What needs to be done -> Please repeat the lines below, exactly and only, from the one that holds "exact if_pos waits" through the one that holds "exec .takenWriteDone s = .next (epilogue (readBody".

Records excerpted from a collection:
>>>>>

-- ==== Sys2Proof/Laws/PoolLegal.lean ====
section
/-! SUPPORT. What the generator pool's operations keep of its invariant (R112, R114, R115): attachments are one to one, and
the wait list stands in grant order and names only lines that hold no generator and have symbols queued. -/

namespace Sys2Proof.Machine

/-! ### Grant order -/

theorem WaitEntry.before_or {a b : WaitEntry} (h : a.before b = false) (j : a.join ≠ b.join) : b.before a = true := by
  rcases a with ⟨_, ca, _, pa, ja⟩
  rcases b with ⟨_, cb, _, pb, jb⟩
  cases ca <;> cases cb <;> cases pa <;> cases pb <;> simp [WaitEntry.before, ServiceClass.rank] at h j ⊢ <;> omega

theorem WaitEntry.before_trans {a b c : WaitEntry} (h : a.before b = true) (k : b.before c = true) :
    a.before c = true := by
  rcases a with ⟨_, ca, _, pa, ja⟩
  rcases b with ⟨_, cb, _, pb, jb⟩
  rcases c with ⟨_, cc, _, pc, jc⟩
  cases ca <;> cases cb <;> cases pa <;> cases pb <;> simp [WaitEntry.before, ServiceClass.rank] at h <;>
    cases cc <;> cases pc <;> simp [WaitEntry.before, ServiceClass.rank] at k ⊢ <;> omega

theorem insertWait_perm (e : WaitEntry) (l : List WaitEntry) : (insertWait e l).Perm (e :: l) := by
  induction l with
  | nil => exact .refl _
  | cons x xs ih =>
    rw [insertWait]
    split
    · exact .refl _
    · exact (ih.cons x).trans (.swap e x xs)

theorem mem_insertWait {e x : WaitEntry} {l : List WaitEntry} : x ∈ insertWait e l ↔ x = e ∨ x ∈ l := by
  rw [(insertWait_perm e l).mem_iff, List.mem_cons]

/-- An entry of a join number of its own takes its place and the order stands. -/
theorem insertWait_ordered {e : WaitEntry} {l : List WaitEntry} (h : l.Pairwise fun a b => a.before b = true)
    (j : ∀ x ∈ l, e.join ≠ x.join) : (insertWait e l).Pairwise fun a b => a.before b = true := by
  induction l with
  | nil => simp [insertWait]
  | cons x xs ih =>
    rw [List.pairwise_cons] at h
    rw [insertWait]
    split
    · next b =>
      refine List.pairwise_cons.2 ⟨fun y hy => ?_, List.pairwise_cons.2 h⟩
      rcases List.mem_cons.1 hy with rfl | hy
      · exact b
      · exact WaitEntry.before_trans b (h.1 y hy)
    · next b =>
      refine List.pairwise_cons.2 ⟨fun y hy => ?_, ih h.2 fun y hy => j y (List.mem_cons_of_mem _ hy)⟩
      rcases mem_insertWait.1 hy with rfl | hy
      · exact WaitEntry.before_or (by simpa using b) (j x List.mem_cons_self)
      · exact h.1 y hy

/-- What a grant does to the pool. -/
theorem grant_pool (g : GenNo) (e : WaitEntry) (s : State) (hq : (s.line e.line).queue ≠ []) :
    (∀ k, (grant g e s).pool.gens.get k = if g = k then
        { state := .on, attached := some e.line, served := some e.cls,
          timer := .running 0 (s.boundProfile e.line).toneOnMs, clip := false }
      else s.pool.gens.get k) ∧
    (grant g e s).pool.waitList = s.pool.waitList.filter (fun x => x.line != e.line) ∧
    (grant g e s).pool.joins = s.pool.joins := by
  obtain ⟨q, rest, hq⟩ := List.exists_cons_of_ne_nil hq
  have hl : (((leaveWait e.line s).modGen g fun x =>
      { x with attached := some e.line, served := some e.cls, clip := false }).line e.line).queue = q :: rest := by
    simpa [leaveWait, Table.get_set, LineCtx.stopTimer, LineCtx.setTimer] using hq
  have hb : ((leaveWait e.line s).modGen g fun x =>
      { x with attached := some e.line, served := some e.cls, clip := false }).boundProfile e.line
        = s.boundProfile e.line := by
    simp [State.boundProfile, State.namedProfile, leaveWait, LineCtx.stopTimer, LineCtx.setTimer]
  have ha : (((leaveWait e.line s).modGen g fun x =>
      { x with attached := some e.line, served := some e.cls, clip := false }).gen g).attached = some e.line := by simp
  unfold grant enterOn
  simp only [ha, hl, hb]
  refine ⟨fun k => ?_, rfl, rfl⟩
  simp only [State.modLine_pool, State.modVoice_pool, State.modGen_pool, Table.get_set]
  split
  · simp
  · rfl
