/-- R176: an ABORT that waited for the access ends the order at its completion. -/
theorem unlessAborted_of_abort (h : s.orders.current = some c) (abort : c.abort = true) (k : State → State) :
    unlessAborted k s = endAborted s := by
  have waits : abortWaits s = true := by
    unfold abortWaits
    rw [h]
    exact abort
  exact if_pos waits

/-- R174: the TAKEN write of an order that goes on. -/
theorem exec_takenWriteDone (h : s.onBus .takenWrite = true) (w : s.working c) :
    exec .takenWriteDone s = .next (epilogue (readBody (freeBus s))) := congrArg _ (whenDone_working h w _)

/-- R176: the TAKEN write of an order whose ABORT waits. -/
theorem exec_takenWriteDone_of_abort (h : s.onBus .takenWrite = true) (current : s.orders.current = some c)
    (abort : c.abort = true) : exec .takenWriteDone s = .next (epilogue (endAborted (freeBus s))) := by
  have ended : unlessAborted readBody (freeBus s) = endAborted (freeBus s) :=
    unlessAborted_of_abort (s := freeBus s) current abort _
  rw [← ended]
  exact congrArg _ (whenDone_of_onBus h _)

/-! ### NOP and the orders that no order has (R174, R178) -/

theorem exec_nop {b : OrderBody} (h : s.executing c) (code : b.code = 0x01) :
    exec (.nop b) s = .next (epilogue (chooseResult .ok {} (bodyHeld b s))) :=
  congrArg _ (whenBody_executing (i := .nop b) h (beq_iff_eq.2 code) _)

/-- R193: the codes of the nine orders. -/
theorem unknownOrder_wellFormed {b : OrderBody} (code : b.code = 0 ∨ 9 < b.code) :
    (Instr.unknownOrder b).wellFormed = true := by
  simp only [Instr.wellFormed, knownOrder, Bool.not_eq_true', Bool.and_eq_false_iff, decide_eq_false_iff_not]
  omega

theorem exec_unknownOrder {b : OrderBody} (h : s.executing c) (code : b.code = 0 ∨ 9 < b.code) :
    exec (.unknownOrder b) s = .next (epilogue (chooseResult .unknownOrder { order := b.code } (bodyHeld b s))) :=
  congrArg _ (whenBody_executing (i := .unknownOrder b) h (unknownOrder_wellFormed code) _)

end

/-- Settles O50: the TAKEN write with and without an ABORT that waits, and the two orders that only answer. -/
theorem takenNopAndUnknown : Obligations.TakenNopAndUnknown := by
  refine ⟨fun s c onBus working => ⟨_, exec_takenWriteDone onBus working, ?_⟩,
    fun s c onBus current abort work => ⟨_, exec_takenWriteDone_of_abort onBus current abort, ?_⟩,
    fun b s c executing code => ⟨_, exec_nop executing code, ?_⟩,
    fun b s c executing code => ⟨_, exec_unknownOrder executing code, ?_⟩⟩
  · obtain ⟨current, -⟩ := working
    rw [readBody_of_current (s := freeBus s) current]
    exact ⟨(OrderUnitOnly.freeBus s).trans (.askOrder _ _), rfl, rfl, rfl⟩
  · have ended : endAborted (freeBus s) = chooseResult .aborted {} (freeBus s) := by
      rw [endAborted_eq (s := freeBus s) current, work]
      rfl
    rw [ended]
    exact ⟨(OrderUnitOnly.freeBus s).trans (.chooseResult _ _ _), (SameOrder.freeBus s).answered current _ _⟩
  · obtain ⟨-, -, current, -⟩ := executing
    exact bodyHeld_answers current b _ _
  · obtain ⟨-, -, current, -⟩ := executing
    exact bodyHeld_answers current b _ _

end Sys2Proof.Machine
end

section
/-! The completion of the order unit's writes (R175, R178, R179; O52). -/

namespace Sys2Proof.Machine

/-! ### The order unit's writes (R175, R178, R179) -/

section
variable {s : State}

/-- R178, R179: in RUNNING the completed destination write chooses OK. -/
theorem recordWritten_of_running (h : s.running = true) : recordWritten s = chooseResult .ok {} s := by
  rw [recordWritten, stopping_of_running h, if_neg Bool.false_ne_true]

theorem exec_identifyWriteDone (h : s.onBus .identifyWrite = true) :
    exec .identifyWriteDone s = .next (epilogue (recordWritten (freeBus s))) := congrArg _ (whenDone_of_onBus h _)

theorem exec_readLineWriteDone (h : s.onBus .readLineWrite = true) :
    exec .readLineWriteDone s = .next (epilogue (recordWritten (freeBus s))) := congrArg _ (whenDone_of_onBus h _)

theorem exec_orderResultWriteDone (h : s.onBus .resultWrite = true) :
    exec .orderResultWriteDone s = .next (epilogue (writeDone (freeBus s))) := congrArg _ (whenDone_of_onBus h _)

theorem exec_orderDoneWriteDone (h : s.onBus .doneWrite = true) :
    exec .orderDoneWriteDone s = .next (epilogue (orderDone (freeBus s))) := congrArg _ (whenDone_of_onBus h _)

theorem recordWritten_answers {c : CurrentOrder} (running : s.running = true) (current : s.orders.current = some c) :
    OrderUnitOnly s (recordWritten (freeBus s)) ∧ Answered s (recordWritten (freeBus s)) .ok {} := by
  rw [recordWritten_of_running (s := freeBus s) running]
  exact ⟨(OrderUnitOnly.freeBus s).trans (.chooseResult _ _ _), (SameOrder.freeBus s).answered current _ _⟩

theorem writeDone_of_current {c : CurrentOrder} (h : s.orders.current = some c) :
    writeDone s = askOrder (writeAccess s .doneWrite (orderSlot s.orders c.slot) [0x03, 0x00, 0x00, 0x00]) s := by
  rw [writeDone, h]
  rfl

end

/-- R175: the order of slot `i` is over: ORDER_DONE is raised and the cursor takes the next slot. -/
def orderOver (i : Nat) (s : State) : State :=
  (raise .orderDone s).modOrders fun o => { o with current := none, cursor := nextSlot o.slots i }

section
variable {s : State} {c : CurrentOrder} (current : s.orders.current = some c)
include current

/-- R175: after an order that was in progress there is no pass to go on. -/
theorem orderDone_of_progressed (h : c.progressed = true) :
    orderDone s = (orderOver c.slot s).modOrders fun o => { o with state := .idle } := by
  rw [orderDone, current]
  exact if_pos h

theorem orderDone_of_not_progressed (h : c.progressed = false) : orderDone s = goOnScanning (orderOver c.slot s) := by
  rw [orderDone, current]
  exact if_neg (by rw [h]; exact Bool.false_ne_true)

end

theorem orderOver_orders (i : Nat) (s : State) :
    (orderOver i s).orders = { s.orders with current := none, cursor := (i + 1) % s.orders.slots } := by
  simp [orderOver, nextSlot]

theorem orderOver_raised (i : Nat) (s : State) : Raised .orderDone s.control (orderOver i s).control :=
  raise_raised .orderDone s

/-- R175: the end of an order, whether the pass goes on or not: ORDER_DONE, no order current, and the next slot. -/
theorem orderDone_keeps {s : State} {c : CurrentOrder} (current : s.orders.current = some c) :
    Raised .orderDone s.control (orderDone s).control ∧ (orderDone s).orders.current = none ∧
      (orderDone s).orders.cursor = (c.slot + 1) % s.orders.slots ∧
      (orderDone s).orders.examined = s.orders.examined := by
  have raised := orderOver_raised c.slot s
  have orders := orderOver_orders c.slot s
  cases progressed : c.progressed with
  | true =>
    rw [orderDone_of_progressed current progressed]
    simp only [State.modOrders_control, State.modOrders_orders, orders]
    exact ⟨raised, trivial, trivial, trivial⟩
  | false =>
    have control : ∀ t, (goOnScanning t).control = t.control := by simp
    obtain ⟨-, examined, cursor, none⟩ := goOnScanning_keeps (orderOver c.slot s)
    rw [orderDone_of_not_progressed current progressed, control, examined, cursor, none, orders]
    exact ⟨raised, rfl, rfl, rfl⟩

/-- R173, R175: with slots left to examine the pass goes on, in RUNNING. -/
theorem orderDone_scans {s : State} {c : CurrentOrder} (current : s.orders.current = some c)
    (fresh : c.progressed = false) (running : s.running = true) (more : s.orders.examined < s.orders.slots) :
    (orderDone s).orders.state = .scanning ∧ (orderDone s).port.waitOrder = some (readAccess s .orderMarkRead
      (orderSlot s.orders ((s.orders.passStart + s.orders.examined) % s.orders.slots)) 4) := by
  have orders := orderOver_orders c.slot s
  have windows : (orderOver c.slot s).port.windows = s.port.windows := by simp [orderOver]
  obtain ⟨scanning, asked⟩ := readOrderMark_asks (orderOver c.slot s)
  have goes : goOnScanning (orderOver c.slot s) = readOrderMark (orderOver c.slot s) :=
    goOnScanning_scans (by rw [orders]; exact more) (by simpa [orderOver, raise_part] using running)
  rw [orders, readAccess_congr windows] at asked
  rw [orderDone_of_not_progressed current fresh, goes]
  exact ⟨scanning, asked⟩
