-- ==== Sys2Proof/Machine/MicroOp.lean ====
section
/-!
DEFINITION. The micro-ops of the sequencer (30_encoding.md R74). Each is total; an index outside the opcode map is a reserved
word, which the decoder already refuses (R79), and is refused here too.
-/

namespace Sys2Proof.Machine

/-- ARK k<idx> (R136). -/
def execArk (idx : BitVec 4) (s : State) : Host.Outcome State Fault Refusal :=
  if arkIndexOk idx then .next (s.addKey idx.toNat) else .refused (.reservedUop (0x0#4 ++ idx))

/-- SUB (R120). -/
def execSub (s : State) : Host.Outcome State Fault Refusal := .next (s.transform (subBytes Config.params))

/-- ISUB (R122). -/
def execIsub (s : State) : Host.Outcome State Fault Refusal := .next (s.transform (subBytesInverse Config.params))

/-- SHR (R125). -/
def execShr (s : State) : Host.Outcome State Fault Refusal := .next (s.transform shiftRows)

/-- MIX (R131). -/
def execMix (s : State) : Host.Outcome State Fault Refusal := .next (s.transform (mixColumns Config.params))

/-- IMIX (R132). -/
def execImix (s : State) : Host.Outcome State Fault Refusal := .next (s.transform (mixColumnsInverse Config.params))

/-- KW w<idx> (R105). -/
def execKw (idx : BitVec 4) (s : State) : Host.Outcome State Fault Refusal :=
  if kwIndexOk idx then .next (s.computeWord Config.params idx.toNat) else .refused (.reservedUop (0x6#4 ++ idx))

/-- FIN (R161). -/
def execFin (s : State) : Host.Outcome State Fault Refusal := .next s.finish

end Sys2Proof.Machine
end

<<<<<

Solution for this problem ->
  exact if_pos waits

/-- R174: the TAKEN write of an order that goes on. -/
theorem exec_takenWriteDone (h : s.onBus .takenWrite = true) (w : s.working c) :
    exec .takenWriteDone s = .next (epilogue (readBody (freeBus s))) := congrArg _ (whenDone_working h w _)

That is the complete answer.